[Stored items]
-- ==== Sys2Proof/Laws/State.lean ====
section
/-! SUPPORT. One lemma per field per update of State, and what the shared operations over it do. -/

namespace Sys2Proof.Machine

@[simp] theorem setBuf_buf (v : List Byte) (s : State) : (setBuf v s).buf = v := rfl
@[simp] theorem setBuf_params (v : List Byte) (s : State) : (setBuf v s).params = s.params := rfl
@[simp] theorem setBuf_arrivals (v : List Byte) (s : State) : (setBuf v s).arrivals = s.arrivals := rfl
@[simp] theorem setBuf_response (v : List Byte) (s : State) : (setBuf v s).response = s.response := rfl

@[simp] theorem respond_buf (r : Response) (s : State) : (respond r s).buf = s.buf := rfl
@[simp] theorem respond_params (r : Response) (s : State) : (respond r s).params = s.params := rfl
@[simp] theorem respond_arrivals (r : Response) (s : State) : (respond r s).arrivals = s.arrivals := rfl
@[simp] theorem respond_response (r : Response) (s : State) : (respond r s).response = some r := rfl

@[simp] theorem takeSlot_buf (s : State) : (takeSlot s).buf = s.buf := rfl
@[simp] theorem takeSlot_params (s : State) : (takeSlot s).params = s.params := rfl
@[simp] theorem takeSlot_arrivals (s : State) : (takeSlot s).arrivals = s.arrivals.drop 1 := rfl
@[simp] theorem takeSlot_response (s : State) : (takeSlot s).response = s.response := rfl

@[simp] theorem idleSlot_buf (s : State) : (idleSlot s).buf = s.buf := rfl
@[simp] theorem idleSlot_params (s : State) : (idleSlot s).params = s.params := rfl
@[simp] theorem idleSlot_arrivals (s : State) : (idleSlot s).arrivals = s.arrivals.drop 1 := rfl
@[simp] theorem idleSlot_response (s : State) : (idleSlot s).response = none := rfl

@[simp] theorem placeRequest_buf (r : RawRequest) (s : State) : (placeRequest r s).buf = s.buf := rfl
@[simp] theorem placeRequest_params (r : RawRequest) (s : State) : (placeRequest r s).params = s.params := rfl
@[simp] theorem placeRequest_arrivals (r : RawRequest) (s : State) :
    (placeRequest r s).arrivals = [r] :: s.arrivals.drop 1 := rfl
@[simp] theorem placeRequest_response (r : RawRequest) (s : State) : (placeRequest r s).response = s.response := rfl

@[simp] theorem init_buf (p : CkParams) : (State.init p).buf = [] := rfl
@[simp] theorem init_params (p : CkParams) : (State.init p).params = p := rfl
@[simp] theorem init_arrivals (p : CkParams) : (State.init p).arrivals = [] := rfl
@[simp] theorem init_response (p : CkParams) : (State.init p).response = none := rfl

/-- All that `answer` can do: the next state is the state with the response put on its port. -/
theorem answer_eq_next {r : Response} {s t : State} : answer r s = .next t ↔ t = respond r s := by
  unfold answer
  constructor
  · intro h; cases h; rfl
  · rintro rfl; rfl

/-- All that `raiseErr` can do. -/
theorem raiseErr_eq_next {e : Err} {s t : State} : raiseErr e s = .next t ↔ t = respond (.err e) s := answer_eq_next

/-- The buffer each operation leaves (R41). -/
def bufAfter (i : Instr) (s : State) : List Byte :=
  match i with
  | .ckCompute _ => s.buf
  | .ckVerify _ _ => s.buf
  | .encode _ _ _ => s.buf
  | .decode _ => s.buf
  | .feedByte x => (scan s.params (s.buf ++ [x])).1
  | .close => []
  | .reset => []
  | .reserved => s.buf

/-- The response each operation gives (R30). -/
def responseOf (i : Instr) (s : State) : Response :=
  match i with
  | .ckCompute w => .okByte (ck s.params w)
  | .ckVerify w e => .okBool (decide (ck s.params w = e))
  | .encode a c d =>
    match encodeFrame s.params a c d with
    | .ok r => .okBytes r
    | .error e => .err e
  | .decode b =>
    match decodeFrame s.params b with
    | .ok f => .okFrame f
    | .error e => .err e.toErr
  | .feedByte x => .events (scan s.params (s.buf ++ [x])).2
  | .close => .events (if s.buf.length > 0 then [.incomplete s.buf.length] else [])
  | .reset => .events []
  | .reserved => .err .illegalOp

/-- Everything an operation can do: it always answers, and what it leaves is the buffer `bufAfter` and the response
`responseOf`, with all else unchanged. -/
theorem exec_eq (i : Instr) (s : State) : exec i s = .next (respond (responseOf i s) (setBuf (bufAfter i s) s)) := by
  cases i with
  | encode a c d =>
    simp only [exec, execEncode, responseOf, bufAfter]
    cases encodeFrame s.params a c d <;> rfl
  | decode b =>
    simp only [exec, execDecode, responseOf, bufAfter]
    cases decodeFrame s.params b <;> rfl
  | ckCompute w => rfl
  | ckVerify w e => rfl
  | feedByte x => rfl
  | close => rfl
  | reset => rfl
  | reserved => rfl

/-- The same, read from a next state. -/
theorem exec_next {i : Instr} {s t : State} (h : exec i s = .next t) :
    t = respond (responseOf i s) (setBuf (bufAfter i s) s) := by
  rw [exec_eq] at h
  cases h
  rfl

end Sys2Proof.Machine
end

→ EXERCISE REQUIREMENTS
In exact wording, restate the lines of the data above from the first through the one holding "(respond r s).buf = s.buf := rfl", and stop after that line.

→ THE ANSWER
-- ==== Sys2Proof/Laws/State.lean ====
section
/-! SUPPORT. One lemma per field per update of State, and what the shared operations over it do. -/

namespace Sys2Proof.Machine

@[simp] theorem setBuf_buf (v : List Byte) (s : State) : (setBuf v s).buf = v := rfl
@[simp] theorem setBuf_params (v : List Byte) (s : State) : (setBuf v s).params = s.params := rfl
@[simp] theorem setBuf_arrivals (v : List Byte) (s : State) : (setBuf v s).arrivals = s.arrivals := rfl
@[simp] theorem setBuf_response (v : List Byte) (s : State) : (setBuf v s).response = s.response := rfl

@[simp] theorem respond_buf (r : Response) (s : State) : (respond r s).buf = s.buf := rfl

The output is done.